# Problems

In order to use the previous methods we need a discrete environment(virtually non-existent in real world) and we need to know the probabilities of state transitions. 

1. Split up cartpole environment into bins (upper/lower bound of scalar values makes 1 bin)
2. learn the transition with experience replay to estimate them

# Solving Frozen Lake with Value Iteration

we need 3 dictionaries

Rewards: key is [s,a,s'], value is the immediate reward 
<br>
Transitions: key is [s,a], value is a dict of s' and the frequency it occured 
<br>
Values: key is [s], value is the calculated value of being in that state


Steps:
1. Initialise: all values in our value table to zero
2. Explore: 100 random steps, keep track of transitions and rewards
3. Update: For every state s and every action a in this state, calculate the state action values.
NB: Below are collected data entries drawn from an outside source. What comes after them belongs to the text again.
/-- Settles O49: COMPRESS without TEXT, of the empty text, and of another. -/
theorem compressSucceedsOnEveryText : Obligations.CompressSucceedsOnEveryText := by
  intro s
  refine ⟨_, exec_eq_run .compress s, fun h => ?_, fun h => ?_, fun x h hx => ?_⟩
  · exact State.compress_failed s.config (.inl ⟨h, rfl⟩)
  · exact State.compress_failed s.config (.inr ⟨h, rfl⟩)
  · obtain ⟨t, -, hcompress⟩ := State.compress_ok s.config h hx
    rw [State.run, hcompress]
    exact ⟨rfl, rfl, rfl, by simp [destinations, State.isValid, compressed]⟩

/-- ENCODE of a text under the codes of its own tree finds every symbol (R142, R202). -/
theorem encodeFrom_codesOf {x : List Symbol} {t : Tree} (ht : buildTreeOf (frequencies x) = .ok t) :
    encodeFrom (codesOf t) 0 x = .ok (payload t x) :=
  encodeFrom_ok _ 0 x fun a ha => codeFor_isSome.2 (codesOf_syms t ▸ (mem_leafSymbols_of_text ht a).2 ha)

/-- PAD after a PACK has a serialized form (R160, R202). -/
theorem padCount_toNat_le (n : Nat) : (BitVec.ofNat 8 (padCount n)).toNat ≤ 7 := by
  have := padCount_lt n
  rw [padCount_toNat]
  omega

/-- On a text that is not empty each of the six commands succeeds on what the one before it wrote, and together they write what COMPRESS
does (R201, R203). -/
theorem run_compress_eq_steps {s : State} {x : List Symbol} (htext : s.text = some x) (hx : x ≠ []) :
    s.run .compress =
      (((((s.run .analyze).run .buildTree).run .deriveCodes).run .encode).run .pack).run .serialize := by
  obtain ⟨t, ht, hcompress⟩ := State.compress_ok s.config htext hx
  simp only [State.run]
  rw [hcompress, State.analyze_ok htext hx, State.buildTree_ok (f := frequencies x) ?_ ht, State.deriveCodes_ok (t := t) ?_,
    State.encode_ok ?text ?_ (encodeFrom_codesOf ht), State.pack_ok (b := payload t x) ?_,
    State.serialize_ok (bs := packBits (payload t x)) ?_ ?_ ?_ ?_ (padCount_toNat_le (payload t x).length)]
  case text => exact htext
  all_goals rfl

/-- Settles O50: the six commands, run one after the other, leave what COMPRESS leaves. -/
theorem compressIsTheSixCommands : Obligations.CompressIsTheSixCommands := fun s _ htext hx =>
  ⟨_, _, _, _, _, _, exec_eq_run .analyze s, exec_eq_run .buildTree _, exec_eq_run .deriveCodes _, exec_eq_run .encode _,
    exec_eq_run .pack _, exec_eq_run .serialize _, exec_of_run (run_compress_eq_steps htext hx)⟩

/-! ### DECOMPRESS of a COMPRESS -/

/-- DESERIALIZE's layout has weights 0 (R186). -/
theorem Tree.weightless_recon (t : Tree) (i : Nat) : (t.recon i).weightless = true := by
  induction t generalizing i with
  | leaf => rfl
  | node j w l r hl hr => simp [Tree.recon, Tree.weightless, hl, hr]

/-- Settles O52: DECOMPRESS of the container that COMPRESS leaves in BLOB (`State.decompress_of_compressed`). -/
theorem decompressUndoesCompress : Obligations.DecompressUndoesCompress := by
  intro s x hlegal htext hx hlen hsym
  obtain ⟨t, ht, hcompress⟩ := State.compress_ok s.config htext hx
  have hdecompress := State.decompress_of_compressed hlegal (fitsText_iff.2 ⟨hlen, hsym⟩) ht (compressed_blob s.config s x t)
  exact ⟨_, _, t, t.recon 0, exec_of_run hcompress, exec_of_run hdecompress, rfl, rfl, rfl, htext, rfl, rfl, rfl, rfl, rfl, rfl,
    t.shape_recon 0, t.weightless_recon 0, rfl⟩

/-! ### DECOMPRESS and its three commands

A command's end does not depend on values that it will overwrite, nor on those of buffers that only a later step writes. -/

/-- DESERIALIZE as the first step of a DECOMPRESS, whose first line has taken all six values away (R204). -/
theorem State.deserialize_invalidated (c : Config) (s : State) :
    (s.invalidateAll (destinations .decompress)).deserialize c = { s.deserialize c with bits := none, dtext := none } := by
  simp only [State.deserialize_eq_finish, State.invalidateAll_blob, destinations, List.mem_cons, List.not_mem_nil, reduceCtorEq,
    or_self, if_false]
  cases ready .blob s.blob >>= deserializeBlob c <;> rfl

/-- UNPACK overwrites BITS or makes it invalid, and does not look at DTEXT (R82, R166). -/
theorem State.unpack_without_destinations (s : State) :
    ({ s with bits := none, dtext := none } : State).unpack = { s.unpack with dtext := none } := by
  simp only [State.unpack_eq_finish]
  cases ready .bytes s.bytes >>= fun bs => ready .pad s.pad >>= fun p => unpackBits bs p <;> rfl

/-- DECODE overwrites DTEXT or makes it invalid (R148, R251). -/
theorem State.decode_without_destination (c : Config) (s : State) :
    ({ s with dtext := none } : State).decode c = s.decode c := by
  simp only [State.decode_eq_finish]
  cases ready .tree s.tree >>= fun t => ready .bits s.bits >>= fun b => decodeText c t b <;> rfl

/-- DECOMPRESS is its three commands, the first failure ending it (R204). -/
theorem State.decompress_eq_steps (c : Config) (s : State) :
    s.decompress c =
      if (s.deserialize c).status = 0#4 then
        if (s.deserialize c).unpack.status = 0#4 then (s.deserialize c).unpack.decode c
        else { (s.deserialize c).unpack with dtext := none }
      else { s.deserialize c with bits := none, dtext := none } := by
  simp only [State.decompress, runSteps, State.deserialize_invalidated, State.unpack_without_destinations,
    State.decode_without_destination, ite_self]

/-! ### How DECOMPRESS ends -/

/-- A padding count that DESERIALIZE accepts is at most 7 (R182, R183). -/
theorem pad_le_of_deserializeBlob {c : Config} {z : List Byte} {k : Container} (h : deserializeBlob c z = .ok k) :
    k.pad.toNat ≤ 7 := (isBlobOf_of_deserializeBlob h).1.pad

/-- UNPACK inside a DECOMPRESS fails on an empty payload alone (R205). -/
theorem unpackBits_error_of_deserializeBlob {c : Config} {z : List Byte} {k : Container} (h : deserializeBlob c z = .ok k)
    {f : Failure} (hu : unpackBits k.bytes k.pad = .error f) :
    f = .invalidPadding k.pad ∧ k.bytes = [] ∧ 1 ≤ k.pad.toNat ∧ k.pad.toNat ≤ 7 := by
  have h7 := pad_le_of_deserializeBlob h
  rcases unpackBits_spec k.bytes k.pad with ⟨-, -, e⟩ | ⟨hbad, e⟩ <;> rw [hu] at e <;> cases e
  exact ⟨rfl, List.length_eq_zero_iff.1 (by omega), by omega, h7⟩

/-- DECODE's function fails in two ways (R149, R151). -/
theorem code_of_decodeText_error {c : Config} {t : Tree} {b : Bits} {f : Failure} (h : decodeText c t b = .error f) :
    f.code = 4#4 ∨ f.code = 7#4 := by
  obtain ⟨y, -, -, ⟨-, -, e⟩ | ⟨-, -, e⟩ | ⟨-, e⟩⟩ := decodeText_spec c t b <;> rw [h] at e <;> cases e
  · exact .inr rfl
  · exact .inl rfl

/-- DESERIALIZE's function fails in two ways (R183, R187). -/
theorem code_of_deserializeBlob_error {c : Config} {z : List Byte} {f : Failure} (h : deserializeBlob c z = .error f) :
    f.code = 6#4 ∨ f.code = 7#4 := by
  rcases deserializeBlob_spec c z with ⟨k, e, -⟩ | ⟨k, e, -⟩ | ⟨off, e, -⟩ <;> rw [h] at e <;> cases e
  · exact .inr rfl
  · exact .inl rfl

/-- Everything DECOMPRESS can do, by the step that ends it (R204, R205). -/
theorem State.decompress_cases (c : Config) (s : State) :
    (∃ f : Failure, (f.code = 6#4 ∨ f.code = 7#4 ∨ f.code = 8#4) ∧ s.decompress c =
      { s.invalidateAll (destinations .decompress) with treeKind := .built, status := f.code, errinfo := f.info }) ∨
    (∃ k : Container, k.bytes = [] ∧ 1 ≤ k.pad.toNat ∧ k.pad.toNat ≤ 7 ∧
      s.decompress c = { unwrapped s k with status := 5#4, errinfo := k.pad.toNat }) ∨
    (∃ (k : Container) (b : Bits) (f : Failure), (f.code = 4#4 ∨ f.code = 7#4) ∧
      s.decompress c = { unwrapped s k with bits := some b, status := f.code, errinfo := f.info }) ∨
    ∃ (k : Container) (b : Bits) (x : List Symbol), s.decompress c = { unwrapped s k with bits := some b, dtext := some x } := by
  cases hz : s.blob with
  | none => exact .inl ⟨.operandNotReady .blob, .inr (.inr rfl), State.decompress_blob_none c hz⟩
  | some z =>
    cases hk : deserializeBlob c z with
    | error f =>
      exact .inl ⟨f, (code_of_deserializeBlob_error hk).imp_right .inl, State.decompress_deserialize_error c hz hk⟩
    | ok k =>
      cases hu : unpackBits k.bytes k.pad with
      | error f =>
        obtain ⟨rfl, hempty, h1, h7⟩ := unpackBits_error_of_deserializeBlob hk hu
        exact .inr (.inl ⟨k, hempty, h1, h7, State.decompress_unpack_error c hz hk hu⟩)
      | ok b =>
        cases hd : decodeText c k.tree b with
        | error f =>
          exact .inr (.inr (.inl ⟨k, b, f, code_of_decodeText_error hd, State.decompress_decode_error c hz hk hu hd⟩))
        | ok x => exact .inr (.inr (.inr ⟨k, b, x, State.decompress_ok c hz hk hu hd⟩))

/-- Settles O55: where DECOMPRESS ends is read off its steps, and what it leaves off the four ways it can end. -/
theorem decompressFailureKinds : Obligations.DecompressFailureKinds := by
  intro s
  have hconfig : (s.deserialize s.config).unpack.config = s.config :=
    (State.unpack_ends _).config_eq.trans (s.deserialize_ends s.config).config_eq
  have hdecode := exec_eq_run .decode (s.deserialize s.config).unpack
  rw [State.run, hconfig] at hdecode
  have hsteps := s.decompress_eq_steps s.config
  refine ⟨_, _, _, _, exec_eq_run .deserialize s, exec_eq_run .unpack _, hdecode, exec_eq_run .decompress s, fun h => ?_,
    fun h h' => ?_, fun h h' => ?_, ?_⟩
  · exact hsteps.trans (if_neg h)
  · exact (hsteps.trans (if_pos h)).trans (if_neg h')
  · exact (hsteps.trans (if_pos h)).trans (if_pos h')
  · rw [State.run]
    rcases s.decompress_cases s.config with ⟨f, hf, e⟩ | ⟨k, hempty, h1, h7, e⟩ | ⟨k, b, f, hf, e⟩ |
      ⟨k, b, x, e⟩ <;> rw [e]
    · rcases hf with hf | hf | hf <;> simp [hf, destinations, State.isValid]
    · simp [unwrapped, destinations, State.isValid, hempty, h1, h7]
    · rcases hf with hf | hf <;> simp [unwrapped, hf, State.isValid]
    · simp [unwrapped, State.isValid]

/-! ### CLEAR -/

/-- Settles O57: CLEAR is a reset of the block (`State.clear_eq`). -/
theorem clearReturnsToReset : Obligations.ClearReturnsToReset := fun s =>
  ⟨_, exec_of_run s.clear_eq, rfl, fun b => by cases b <;> rfl, rfl, rfl, rfl, rfl, rfl, rfl⟩

/-! ### The host's port -/

/-- Settles O5: issuing a byte is an action the host always has, and its effect is the decoded command's. -/
theorem stepRunsTheIssuedCommand : Obligations.StepRunsTheIssuedCommand := by
  intro s b rest i hs hdecode
  rw [step_of_available hs rfl, exec_eq_run, State.perform, hdecode]

/-- A step that loads is the load with the block's capacities, the action taken off (R210, R213). -/
theorem step_load {s : State} {v : BufVal} {rest : List HostAction} (hs : s.host = .load v :: rest) :
    step s = hostLoad s.config v { s with host := rest } := by
  rw [step, hs]

/-- An outcome that a check decides between two, the check standing for a proposition. -/
theorem outcome_of_check {o a b : Host.Outcome State Fault Refusal} {check : Bool} {P : Prop}
    (ho : o = if check then a else b) (hP : check = true ↔ P) : (P → o = a) ∧ (¬ P → o = b) :=
  ⟨fun h => ho.trans (if_pos (hP.2 h)), fun h => ho.trans (if_neg fun hc => h (hP.1 hc))⟩

/-- The same for a check that a length is within a capacity. -/
theorem outcome_of_capacity {o a b : Host.Outcome State Fault Refusal} {check : Bool} {m n : Nat}
    (ho : o = if check then a else b) (hP : check = true ↔ m ≤ n) : (m ≤ n → o = a) ∧ (n < m → o = b) :=
  (outcome_of_check ho hP).imp_right fun h hlt => h (Nat.not_le.2 hlt)

/-- Settles O7: each load is decided by the check of its buffer's type and capacity. -/
theorem stepLoadsBuffer : Obligations.StepLoadsBuffer := fun _ _ =>
  ⟨fun _ hs => outcome_of_check (step_load hs) fitsText_iff, fun _ hs => outcome_of_check (step_load hs) fitsFreq_iff,
    fun _ hs => outcome_of_check (step_load hs) fitsCode_iff, fun _ hs => outcome_of_capacity (step_load hs) fitsBits_iff,
    fun _ hs => outcome_of_capacity (step_load hs) fitsBytes_iff, fun _ hs => step_load hs,
    fun _ hs => outcome_of_capacity (step_load hs) fitsBlob_iff, fun _ _ _ hs => step_load hs, fun _ hs => step_load hs⟩

/-- A host read of a buffer with contents delivers them (R211). -/
theorem step_read {s : State} {b : BufId} {rest : List HostAction} {v : BufVal} (hs : s.host = .read b :: rest)
    (hv : s.bufRead b = some v) : step s = .next { s with host := rest, reply := some (.buffer v) } := by
  have hv' : ({ s with host := rest } : State).bufRead b = some v := by rw [← hv]; cases b <;> rfl
  simp [step, hs, hostRead, hv']

/-- A host read of an invalid buffer has no value to deliver (R211, log 8). -/
theorem step_read_invalid {s : State} {b : BufId} {rest : List HostAction} (hs : s.host = .read b :: rest)
    (hb : s.isValid b = false) : step s = .refused (.readInvalid b) := by
  have hv : ({ s with host := rest } : State).bufRead b = none := by
    rw [← Option.isNone_iff_eq_none, ← Option.not_isSome, isSome_bufRead]
    exact congrArg not hb
  simp [step, hs, hostRead, hv]

/-- Settles O8: every buffer's contents, TREE's being its arena, which reads back as the tree (`treeOf_of_records`). -/
theorem stepReadsBuffer : Obligations.StepReadsBuffer := by
  intro s rest
  refine ⟨fun b => step_read_invalid, ?_, ?_, fun t hs ht hperm => ?_, ?_, ?_, ?_, ?_, ?_, ?_⟩
  case refine_3 =>
    obtain ⟨hlen, hrecords⟩ := t.arena_spec hperm
    exact ⟨t.arena, step_read hs (by rw [State.bufRead, ht, Option.map_some]), hlen, treeOf_of_records _ t hrecords _ le_rfl⟩
  all_goals exact fun v hs hv => step_read hs (by rw [State.bufRead, hv, Option.map_some])

/-- A register read delivers the register's number (R212). -/
theorem step_readReg {s : State} {r : RegId} {rest : List HostAction} {n : Nat} (hs : s.host = .readReg r :: rest)
    (hn : s.regRead r = some n) : step s = .next { s with host := rest, reply := some (.register r n) } := by
  have hn' : ({ s with host := rest } : State).regRead r = some n := by rw [← hn]; cases r <;> rfl
  simp [step, hs, hostReadReg, hn']

/-- A register computed from a buffer reads 0 without a value, and of a value what it computes (R28, R35, log 11). -/
theorem elim_zero_spec {α : Type} (o : Option α) (g : α → Nat) :
    (o = none → o.elim 0 g = 0) ∧ ∀ v, o = some v → o.elim 0 g = g v := by
  refine ⟨?_, ?_⟩
  · rintro rfl
    rfl
  · rintro v rfl
    rfl

/-- TREE_KIND reads 0 for BUILT and 1 for RECON (R36). -/
theorem TreeKind.bit_spec (k : TreeKind) : (k.bit = 0 ↔ k = .built) ∧ (k.bit = 1 ↔ k = .recon) := by cases k <;> decide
In the values table, set the value of state s to the max state action value.
4. Test: Run several test episodes to check the average reward of our agent and if it has solved the environment
5. Repeat: Go back to step 2 and repeat the process until the environment has been solved.

In [30]:
import gym
import collections

ENV_NAME = "FrozenLake-v0"
GAMMA = 0.9
TEST_EPISODES = 20
EXPLORATION_STEPS = 100
SOLVED = 0.8

In [31]:
env = gym.make(ENV_NAME)

values = collections.defaultdict(float)
transitions = collections.defaultdict(collections.Counter)
rewards = collections.defaultdict(float)

n_actions = env.action_space.n
n_states = env.observation_space.n

epoch = 0
threshold = 0
reward = 0

state = env.reset()

In [32]:
def get_q_value(state, action):
    t_count = transitions[(state,action)]
    t_sum = sum(t_count.values())
    value = 0.0
    
    for target_state, count in t_count.items():
        r = rewards[(state,action, target_state)]
        trans_p = (count/t_sum)
        value += trans_p * (r + GAMMA * values[target_state])
    
    return value

In [33]:
def explore(steps):
    state = env.reset()
    for i in range(steps):
        action = env.action_space.sample()
        new_state, reward, is_done, _ = env.step(action)
        transitions[(state, action)][new_state] += 1
        rewards[(state, action, new_state)] = reward
        state = env.reset() if is_done else new_state

In [34]:
def update():
    for state in range(n_states):
        state_values = [get_q_value(state, action) for action in range(n_actions)]
        #Update the values table with the max of Q value of s,a
        values[state] = max(state_values)

In [35]:
def test(episodes):
    reward = 0
    for e in range(episodes):
        reward += play_episode(env)
        
    return reward/episodes  

In [36]:
def select_action(state):
    best_action, best_value = None, None
    for action in range(env.action_space.n):
        action_value = get_q_value(state, action)
        if best_value is None or best_value < action_value:
            best_value = action_value
            best_action = action

    return best_action

In [37]:
def play_episode( env):
    total_reward = 0.0
    state = env.reset()

    while True:
        action = select_action(state)
        new_state, reward, is_done, _ = env.step(action)
        rewards[(state, action, new_state)] = reward
        transitions[(state, action)][new_state] += 1
        total_reward += reward
        if is_done:
            break
        state = new_state

    return total_reward

In [38]:
if __name__ == "__main__":

    while reward < SOLVED:

        #Explore for 100 steps
        explore(100)

        #Value Iteration
        update()

        # Test X episodes
        reward = test(TEST_EPISODES)

        if reward > threshold:
            print("Epoch: ",epoch," Reward: ", reward)
            threshold = reward

        epoch += 1
        
    print("Solved in %d epochs!" % epoch)

Epoch:  5  Reward:  0.15
Epoch:  7  Reward:  0.35
Epoch:  10  Reward:  0.45
Epoch:  13  Reward:  0.5
Epoch:  14  Reward:  0.65
Epoch:  15  Reward:  0.75
Epoch:  18  Reward:  0.8
Solved in 19 epochs!